There are justified concerns over what is seen as overlooking an important sub-regional complex, which has the potential for conflagration, including the presence of two nuclear-weapon states – India and Pakistan, which are in a No War and No Peace Posture.
The May 2025 Operation Sindoor, a four-day aerial skirmish has led to concerns of another conflict in the near future, with the trigger for the same being a terrorist attack assumed by India to be supported by Pakistan.
President Trump has not forsaken any opportunity to emphasise his personal role in bringing the two belligerents to ink a ceasefire, which India has vehemently denied, while Pakistan has espoused with equal vigour. The unstated consequence has been a warming of relations between Washington and Islamabad, and the pitching of Pakistan’s Army Chief, Field Marshal [promoted post-Operation Sindoor], as Mr Trump’s favourite general.

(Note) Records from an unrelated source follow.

-- ==== Sys2Proof/Machine/UsbOps.lean ====
section
/-!
DEFINITION. Chapter 15: the dock port's link state, functions and the ends of tunnels at F8 (R354 to R368), as the rows and the fabric use
them.
-/
namespace Sys2Proof

/-- The code by which the model numbers an endpoint of a function. -/
def UsbEp.code : UsbEp → Nat
  | .hubStatus => 0 | .cmdOut => 1 | .reply => 2 | .event => 3
  | .pipeOut i => 4 + 2 * i.val | .pipeIn i => 5 + 2 * i.val
  | .notify => 8 | .dataOut => 9 | .dataIn => 10

end Sys2Proof

namespace Sys2Proof.Machine

/-- The virtual ports. -/
def fnPorts : List Nat := [1, 2, 3, 4, 5, 6, 7]
/-- Change the dock port. -/
def Chip.setUsb (c : Chip) (f : Usb → Usb) : Chip := { c with usb := f c.usb }
/-- A virtual port. -/
def Chip.vport (c : Chip) (n : Nat) : VPort := c.usb.ports.get {} n
/-- Change a virtual port. -/
def Chip.setVport (c : Chip) (n : Nat) (v : VPort) : Chip := c.setUsb fun u => { u with ports := u.ports.set n v }
/-- Change the counters. -/
def Chip.usbCount (c : Chip) (f : UsbCounters → UsbCounters) : Chip := c.setUsb fun u => { u with cnt := f u.cnt }
/-- Key of an endpoint. -/
def epKey (fn : Nat) (ep : UsbEp) : Nat := 16 * fn + ep.code
/-- What waits in an IN endpoint. -/
def Chip.inq (c : Chip) (k : Nat) : List InItem := c.usb.inq.get [] k
/-- Change what waits in an IN endpoint. -/
def Chip.setInq (c : Chip) (k : Nat) (l : List InItem) : Chip :=
  c.setUsb fun u => { u with inq := if l.isEmpty then u.inq.erase k else u.inq.set k l }
/-- Numbers of data packets before they wrap: sequence numbers 0 to 31 at SuperSpeed, the data toggle on USB 2.0 (R369). -/
def Usb.seqMod (u : Usb) : Nat := if u.speed = 3 then 32 else 2
/-- A data packet of an endpoint has been accepted or sent: its toggle or sequence number moves on. -/
def Usb.nextSeq (u : Usb) (k : Nat) : Usb := { u with seqs := u.seqs.set k ((u.seqs.get 0 k + 1) % u.seqMod) }
/-- A whole transfer for the host. -/
def Chip.pushIn (c : Chip) (k : Nat) (b : Bytes) : Chip := c.setInq k (c.inq k ++ [.xfer b false true])

/-! ### Link state (R354, R355, R372, R374) -/

/-- STATE of Table 15.4. -/
def Usb.state (u : Usb) : Nat :=
  if !u.cfg.admin then 0 else if !u.attached then 1 else if u.suspended then 5 else if u.hubConf then 4 else if u.hubAddr != 0 then 3 else 2

/-- Change the link: USB_STATE_CHANGED when STATE or SPEED has changed. -/
def Chip.usbChange (c : Chip) (reason : Nat) (f : Usb → Usb) : Chip :=
  let u := c.usb
  let c := c.setUsb f
  if u.state = c.usb.state && u.speed = c.usb.speed then c
  else c.post 0x0A01 reason (u.state + 256 * c.usb.state + 65536 * c.usb.speed)

/-- The command session ends (R37, R374): commands received whole go on, replies not taken are lost and counted. -/
def Chip.usbEndSession (c : Chip) : Chip :=
  if !c.sessionUp .usb then c
  else
    let ver := c.version .usb
    let kept := (c.cmd.inbox.filter fun e => e.2.sess == .usb).map fun e => (e.1, e.2, ver)
    let lost := (c.cmd.replies.filter fun r => r.sess == .usb).length + (c.inq (epKey 1 .reply)).length
    ((c.usbCount fun k => { k with repliesLost := sat32 k.repliesLost lost }).setUsb fun u => { u with orphans := u.orphans ++ kept }).endSession .usb

/-- A function is no longer configured: its endpoints' buffers are empty (DESIGN CHOICE), a message in assembly has a gap, a mass-storage
command ends; port 1's session ends. -/
def Chip.fnUnconfigure (c : Chip) (n : Nat) : Chip :=
  let c := if n = 1 then c.usbEndSession else c
  let v := c.vport n
  let mine := fun (tid : Nat) => (c.tunOf tid).outPort == 8 && fld (c.tunOf tid).typeParams 0 1 == n
  let held := c.usb.inq.any fun e => e.1 / 16 == n
  (c.setVport n { v with configured := false, alt := 0, halts := [], fnWake := false, net := false }).setUsb fun u => { u with
    inq := u.inq.filter fun e => e.1 / 16 != n
    outUsed := u.outUsed.filter fun e => e.1 / 16 != n
    seqs := u.seqs.filter fun e => e.1 / 16 != n
    ends := u.ends.mapAll fun t (e : UsbEnd) => if mine t then { e with gap := e.gap || e.inMsg || held, inMsg := false, bytes := [], poison := false } else e
    msc := u.msc.mapAll fun k (m : Msc) =>
      if k = n then { m with cmd := none, reqs := m.reqs.map fun (r : MscReq) => { r with live := false }, resetWait := false, recovery := false } else m }

/-! ### Functions (R358 to R361) -/

/-- Tunnels bound to a slot toward the host: those that end at F8 with this PORT and SLOT. -/
def Chip.fnIn (c : Chip) (n slot : Nat) : Option Nat :=
  (c.tids fun _ t => t.state.live && t.index == t.hops && t.outPort == 8 && fld t.typeParams 0 1 == n && fld t.typeParams 1 1 == slot).head?
/-- The tunnel from F8 that is paired with a tunnel to F8. -/
def Chip.fnPair (c : Chip) (dst : Nat) : Option Nat :=
  (c.tids fun _ t => t.state.live && t.index == 0 && t.inPort == 8 && t.partner == dst).head?
/-- The tunnel carries cells: OPEN, or CLOSING under a DRAIN. -/
def Chip.carries (c : Chip) (t : Option Nat) : Bool :=
  match t with | some t => (match (c.tunOf t).state with | .open | .closing => true | _ => false) | none => false
/-- Both tunnels of a slot are open. -/
def Chip.fnPairOpen (c : Chip) (n slot : Nat) : Bool :=
  match c.fnIn n slot with | none => false | some t => c.carries (some t) && c.carries (c.fnPair t)
/-- The tunnel on which a slot's OUT data leave: OPEN, with source F8. -/
def Chip.fnOut (c : Chip) (n slot : Nat) : Option Nat :=
  match c.fnIn n slot with
  | none => none
  | some t => match c.fnPair t with | some s => if (c.tunOf s).state == .open then some s else none | none => none

/-- A function disconnects from its port. -/
def Chip.fnDisconnect (c : Chip) (n : Nat) : Chip :=
  let v := c.vport n
  if !v.conn then c
  else
    let c := c.fnUnconfigure n
    (c.setVport n { c.vport n with conn := false, cConn := true, enabled := false, addr := 0 }).post 0x0A03 0 (n + 256 * v.cfg.kind)

/-- The port's function is there to be connected (R361). -/
def Chip.fnWanted (c : Chip) (n : Nat) : Bool :=
  let k := (c.vport n).cfg.kind
  if k = 3 then c.carries (c.fnIn n 0) else k != 0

The consequence of Operation Sindoor has led to Pakistan moving the 27th Amendment of the Constitution and the operationalisation of the amendment to Article 243 of the Constitution which has resulted in the Army Chief wearing a dual hat of the Chief of Defence Forces and a virtual control of the country's nuclear weapons.
With the radical nationalist personality of General Asim Munir, which has a streak of “self-destructive aggressiveness,” there are concerns about a compressed escalation cycle that may lead to further escalation.
In such a scenario, external conflict-reduction influence becomes important, and despite India's rejection during Operation Sindoor, a role for the United States in any future scenario remains relevant.
In a wider time frame, apart from conflict de-escalation, there is a role for external powers, such as the United States, in bringing the two nuclear states – India and Pakistan – to moderate their intense strategic rivalry. This requires sustained engagement between the two sides and not just episodic intervention after the conflagration of a conflict. Given the numerous wars and strategic competition across multiple spheres, it is evident that the United States does not have the will or the diplomatic bandwidth for the arduous, perhaps thankless, task of conflict resolution between India and Pakistan, and the NSS has confirmed this approach.
In other ways, too, US disinterest in South Asia is not surprising, given that no other sub-regional complex has received attention in the NSS 2025 except the Middle East.
The focus of the NSS 2025, which is also a policy of the Trump administration, is on harnessing global resources and strengths for America's Interests.
In this context, South Asia, one of the least developed regions in the World, cannot be contributing much and receives no attention in the larger Trump administration's global and regional designs.
Resource scarcity in South Asia is endemic, given the acute distress of economies ranging from Pakistan to Sri Lanka and Bangladesh to the Maldives, which are under varying International Monetary Fund [IMF] assistance programmes. With the US reducing aid, the field is now open to alternative investors, with China attempting to fill the gap.
Countries in South Asia are already heavily bound by Chinese debt, with loans the principal means Beijing uses to tie recipients into a long-term donor dependency relationship.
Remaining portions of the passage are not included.